Morocco To Buck The Trend In Global Downturn?

Morocco’s economy is in good shape despite soaring oil prices and international financial instability, Economy and Finance Minister Salaheddine Mezouar told business leaders July 22nd in Casablanca.

Addressing a meeting of the General Confederation of Moroccan Businesses (CGEM), Mezouar supported his contention that the economy is thriving by noting the 6% year-on-year non-agricultural growth rate since 2001, the drop in unemployment from 14% to 10% and an overall increase in investment.

"These macroeconomic developments attest to the national economy's resilience [and an] effective economic and financial policy realised through reforms, major projects and sectoral policies," Mezouar affirmed.

The minister was equally optimistic about the future outlook. Inflation will be kept below 2%, overall economic growth will be 6.8% as forecast in the budget, and the continued process of expanding the tax base and controlling government spending will maintain the budget deficit at a level not exceeding 3% of GDP, he assured CGEM members.

Mezouar also called on the private sector to become involved in the growth process.

"What the government wants to do is involve employers in all economic plans as they are finalised. This democratic approach is aimed at ensuring that businesses commit themselves unequivocally to playing their part."

"With lower VAT and duties on imported goods, entrepreneurs have an ethical and civic duty to take advantage of subsidies and lower taxes by channelling this extra money into recapitalisation and business growth," he added.

All regions of the country are seeing unprecedented growth, said Mustapha Bakoury, chief executive of government investment body Caisse de Dépôt et de Gestion. He also noted that while Morocco’s economy already has a good reputation, even more can be achieved.

"I think we can do even better, provided that all economic, government and social players move towards a future based on fair distribution of wealth," Bakoury maintained. "We’ve already begun reaping the rewards of this."

Employers have welcomed the success of the partnership between the public and private sectors. Speaking at Tuesday's meeting, CGEM president said the organisation is willing to play its part in encouraging economic players to invest more heavily in sectors driving socio-economic development.

Monday, July 21, 2008

Morocco To Benefit From Spains Slowdown?

Slowing European Union economies could damage the exports Morocco needs to offset a soaring fuel import bill, but the north African country sees opportunities as well as risks, a government minister said on Monday.

Companies based in Morocco's main trading partners Spain and France are having to focus harder on costs and investor-friendly reforms have made Morocco a cheap and convenient base for growth, said External Trade Minister Abdellatif Maazouz.

"For France and Spain, Morocco remains traditionally the country they work with most," Maazouz told Reuters in an interview. "This crisis can be a factor for the redeployment of certain investments on to the Moroccan market."

Morocco has sought to counter perceptions it is a difficult and unpredictable business environment in an attempt to reverse decades of under-investment that has fuelled widespread poverty.

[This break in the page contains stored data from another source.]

@[simp] theorem State.takeClosing_sizes {s : State} {v_path_buffer} (ev_path_buffer : s.path.buffer = v_path_buffer) {v_sched_acks}
    (ev_sched_acks : s.sched.acks = v_sched_acks) {v_trips_pendingLog} (ev_trips_pendingLog : s.trips.pendingLog = v_trips_pendingLog)
    {v_trips_reports} (ev_trips_reports : s.trips.reports = v_trips_reports) {v_trips_abandoned}
    (ev_trips_abandoned : s.trips.abandoned = v_trips_abandoned) {v_msgs_delivered}
    (ev_msgs_delivered : s.msgs.delivered = v_msgs_delivered)
    (hl : SizeOk s.path.buffer s.sched.acks s.sched.bids s.trips.pendingLog s.trips.reports s.trips.abandoned s.msgs.delivered) :
    SizeOk v_path_buffer v_sched_acks
          (State.takeClosing s).sched.bids v_trips_pendingLog v_trips_reports v_trips_abandoned v_msgs_delivered := by
  subst ev_path_buffer; subst ev_sched_acks; subst ev_trips_pendingLog; subst ev_trips_reports; subst ev_trips_abandoned; subst ev_msgs_delivered;
  unfold State.takeClosing; dsimp only; (repeat' split) <;> simp (maxDischargeDepth := 12) [hl]

@[simp] theorem State.holdEnds_sizes {s : State} {v_path_buffer} (ev_path_buffer : s.path.buffer = v_path_buffer) {v_sched_acks}
    (ev_sched_acks : s.sched.acks = v_sched_acks) {v_trips_pendingLog} (ev_trips_pendingLog : s.trips.pendingLog = v_trips_pendingLog)
    {v_trips_reports} (ev_trips_reports : s.trips.reports = v_trips_reports) {v_trips_abandoned}
    (ev_trips_abandoned : s.trips.abandoned = v_trips_abandoned) {v_msgs_delivered}
    (ev_msgs_delivered : s.msgs.delivered = v_msgs_delivered)
    (hl : SizeOk s.path.buffer s.sched.acks s.sched.bids s.trips.pendingLog s.trips.reports s.trips.abandoned s.msgs.delivered) :
    SizeOk v_path_buffer v_sched_acks
          (State.holdEnds s).sched.bids v_trips_pendingLog v_trips_reports v_trips_abandoned v_msgs_delivered := by
  subst ev_path_buffer; subst ev_sched_acks; subst ev_trips_pendingLog; subst ev_trips_reports; subst ev_trips_abandoned; subst ev_msgs_delivered;
  unfold State.holdEnds; (repeat' split) <;> simp (maxDischargeDepth := 12) [hl]

@[simp] theorem State.emergencyRaiseWrite_sizes (l : Lanes) (d : Word) {s : State} {v_path_buffer}
    (ev_path_buffer : s.path.buffer = v_path_buffer) {v_sched_acks} (ev_sched_acks : s.sched.acks = v_sched_acks) {v_trips_pendingLog}
    (ev_trips_pendingLog : s.trips.pendingLog = v_trips_pendingLog) {v_trips_reports}
    (ev_trips_reports : s.trips.reports = v_trips_reports) {v_trips_abandoned} (ev_trips_abandoned : s.trips.abandoned = v_trips_abandoned)
    {v_msgs_delivered} (ev_msgs_delivered : s.msgs.delivered = v_msgs_delivered)
    (hl : SizeOk s.path.buffer s.sched.acks s.sched.bids s.trips.pendingLog s.trips.reports s.trips.abandoned s.msgs.delivered) :
    SizeOk v_path_buffer v_sched_acks
          (State.emergencyRaiseWrite l d s).sched.bids v_trips_pendingLog v_trips_reports v_trips_abandoned v_msgs_delivered := by
  subst ev_path_buffer; subst ev_sched_acks; subst ev_trips_pendingLog; subst ev_trips_reports; subst ev_trips_abandoned; subst ev_msgs_delivered;
  unfold State.emergencyRaiseWrite; dsimp only; (repeat' split) <;> simp (maxDischargeDepth := 12) [hl]
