-- ==== Sys2Proof/Laws/Effects.lean ====
section
/-! SUPPORT. What taken writes, answered reads and the shared operations of the owners do: the lemmas that proofs about commands cite. -/

namespace Sys2Proof.Machine

theorem State.writesFree_ready {s : State} (hs : s.writesFree = true) : s.power.startUp = .ready :=
  ((State.ready_iff s).1 ((State.writesFree_iff s).1 hs).1).2

/-! ## Writes and reads of the fields of the cab area -/

theorem State.posts_of {s t : State} {o : Nat} {l : Lanes} {d : Word} {b : List PostEntry}
    (hp : s.path.post (pageAddress s.path.asel o) l d = some { s.path with buffer := b }) (h : t.path = { s.path with buffer := b }) :
    s.posts t o l d := by
  unfold State.posts; rw [hp, h]

theorem State.posts_through {s t u : State} {o : Nat} {l : Lanes} {d : Word} {b : List PostEntry}
    (hp : s.path.post (pageAddress s.path.asel o) l d = some { s.path with buffer := b })
    (hu : u.path = { s.path with buffer := b }) (h : t.path = u.path) : s.posts t o l d := by
  unfold State.posts; rw [hp, h, hu]

theorem State.raises_of {s t u : State} {m : BitVec 13} (h : u.raises t m) (h1 : u.page = s.page) (h2 : u.pins.attn = s.pins.attn) :
    s.raises t m := by
  unfold State.raises at *; rw [h1, h2] at h; exact h

theorem State.raises_to {s t u : State} {m : BitVec 13} (h : s.raises t m) (h1 : u.page = t.page) (h2 : u.pins.attn = t.pins.attn) :
    s.raises u m := by
  unfold State.raises at *; rw [h1, h2]; exact h

/-- A frame that is heard is handed to its owner (R35). -/
theorem State.receive_heard {s : State} {h : DownHeader} {b : DownBody} (hh : s.hears h b = true) : s.receive h b = s.route h b := by
  unfold State.receive; rw [if_pos hh]

/-- A write of a WATCHED field that is taken at once: its lanes are posted, and its owner takes it from a state that differs only in
the post buffer. -/
theorem State.taken {s : State} {o : Nat} {l : Lanes} {d : Word} (hs : s.writesFree = true) (he : o % 2 = 0) (ho : o < 0x4000)
    (hl : laneAny l = true) (ht : ∀ k, s.treatment (fieldAt o) k = .watched) :
    ∃ b u, s.path.post (pageAddress s.path.asel o) l d = some { s.path with buffer := b } ∧
      Host.Outcome.next (φ := Fault) (ρ := Refusal) (s.writeAt o l d) = .next (State.takeWatched (fieldAt o) l d u) ∧
      u.path = { s.path with buffer := b } ∧ u.pending = s.pending ∧ u.mem = s.mem ∧ u.pins = s.pins ∧ u.page = s.page ∧
      u.link = s.link ∧ u.radio = s.radio ∧ u.sched = s.sched ∧ u.offers = s.offers ∧ u.trips = s.trips ∧ u.msgs = s.msgs ∧
      u.emerg = s.emerg ∧ u.status = s.status ∧ u.power = s.power ∧ u = { s with path := { s.path with buffer := b } } := by
  obtain ⟨b, hp, hw⟩ := State.writeAt_watched hs he ho hl (fun _ => ht _) (fun _ => ht _) (d := d)
  exact ⟨b, _, hp, congrArg Host.Outcome.next hw, rfl, rfl, rfl, rfl, rfl, rfl, rfl, rfl, rfl, rfl, rfl, rfl, rfl, rfl, rfl⟩

/-- A read of a SHADOWED field with no operation under way: it is answered by the owner, and has its effect there. -/
theorem State.answered {s : State} {o : Nat} {l : Lanes} (hs : s.cyclesFree = true) (he : o % 2 = 0) (ho : o < 0x4000)
    (hl : laneAny l = true) (ht : ∀ k, s.treatment (fieldAt o) k = .shadowed) (hu : s.path.under = none) :
    Host.Outcome.next (φ := Fault) (ρ := Refusal) (s.readAt o l) = .next (State.readEffect (fieldAt o)
      { s with
        path := { s.path with
          answer := some
            ⟨pageAddress s.path.asel o, if l.lo then some (Word.lower (s.shadowWord (fieldAt o))) else none,
              if l.hi then some (Word.upper (s.shadowWord (fieldAt o))) else none⟩ } }) := by
  rw [State.readAt_shadowed hs he ho hl (fun _ => ht _) (by simp [State.stalled, hu])]

/-! ## Rings -/

theorem MessageEngine.ring_set (m : MessageEngine) (id : RingId) (r : Ring) : (m.setRing id r).ring id = r := by cases id <;> rfl

theorem MessageEngine.set_set (m : MessageEngine) (id : RingId) (r q : Ring) : (m.setRing id r).setRing id q = m.setRing id q := by
  cases id <;> rfl

theorem fieldAt_ring (id : RingId) :
    fieldAt (ringOffset id) = .ringDescriptor id .base ∧ fieldAt (ringOffset id + 2) = .ringDescriptor id .size ∧
      fieldAt (ringOffset id + 4) = .ringControl id := by
  cases id <;> decide

theorem ringOffset_even (id : RingId) : ringOffset id % 2 = 0 ∧ ringOffset id < 0x100 := by cases id <;> decide

/-! ## Bids and the offer table -/

/-- A queued bid is in the list. -/
theorem State.addBid_mem (j : DWord) (c : BidCode) (s : State) : (⟨j, c, 0⟩ : Bid) ∈ (s.addBid j c).sched.bids := by
  unfold State.addBid
  dsimp only
  generalize (if s.radio.sendsBid j = true then _ else s : State).sched = u
  unfold Scheduler.addBid
  split
  · rename_i h
    simp only [Scheduler.hasBid, List.any_eq_true, beq_iff_eq] at h
    obtain ⟨b, hb, h⟩ := h
    simp only [List.mem_map]
    exact ⟨b, hb, by rw [if_pos h]⟩
  · simp

theorem State.emptyAll_stateOf (ns : List (Fin 16)) (k : Fin 16) (s : State) :
    (State.emptyAll ns s).offers.stateOf k = if k ∈ ns then .empty else s.offers.stateOf k := by
  induction ns generalizing s with
  | nil => simp [State.emptyAll]
  | cons n ns ih =>
    rw [State.emptyAll, ih]
    have : (s.emptyEntry n []).offers.stateOf k = if k = n then .empty else s.offers.stateOf k := by
      show ((s.offers.update n OfferEntry.emptied []).forget n).stateOf k = _
      simp only [OfferEngine.stateOf, OfferEngine.entry_forget, OfferEngine.entry_update]
      split <;> rfl
    rw [this]
    by_cases h : k ∈ ns <;> by_cases h2 : k = n <;> simp [h, h2]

The government has launched road, port and rail projects and business parks and is trying to draw foreign companies by fast-tracking cumbersome bureaucracy and offering cheap land and fiscal incentives.

It hopes the measures will stop its share of world manufacturing exports shrinking and offer work to an army of unemployed graduates in new call centres and offshore services.

Morocco scored a major win last year when French carmaker Renault unveiled a $1 billion plan to build its biggest factory in Africa near Tangier.

Maazouz said a group of Spanish firms now planned to move into an industrial zone on 300 hectares near Settat south of the economic capital Casablanca, focusing on textiles and electronic components for cars, aircraft and household appliances.

The scale was similar to the Renault project in terms of potential revenue and more companies were likely to follow in their wake, he said.

"If we see the beginnings of crisis in Spain, we cannot be indifferent -- it will surely have an effect on the Moroccan economy," said Maazouz.

"But it could also be an opportunity for the Moroccan economy in that our proximity allows us to take a position in niche products that are suffering less from the crisis."


Morocco's government has said it is aiming for $4 billion of foreign direct investment this year, up from $3 billion in 2006 and as little as $500 million a decade ago.

Unlike many other countries that gradually improved their investment climate but allowed the private sector to choose which industries worked best, Morocco's government has pinpointed a limited number of sectors to actively promote.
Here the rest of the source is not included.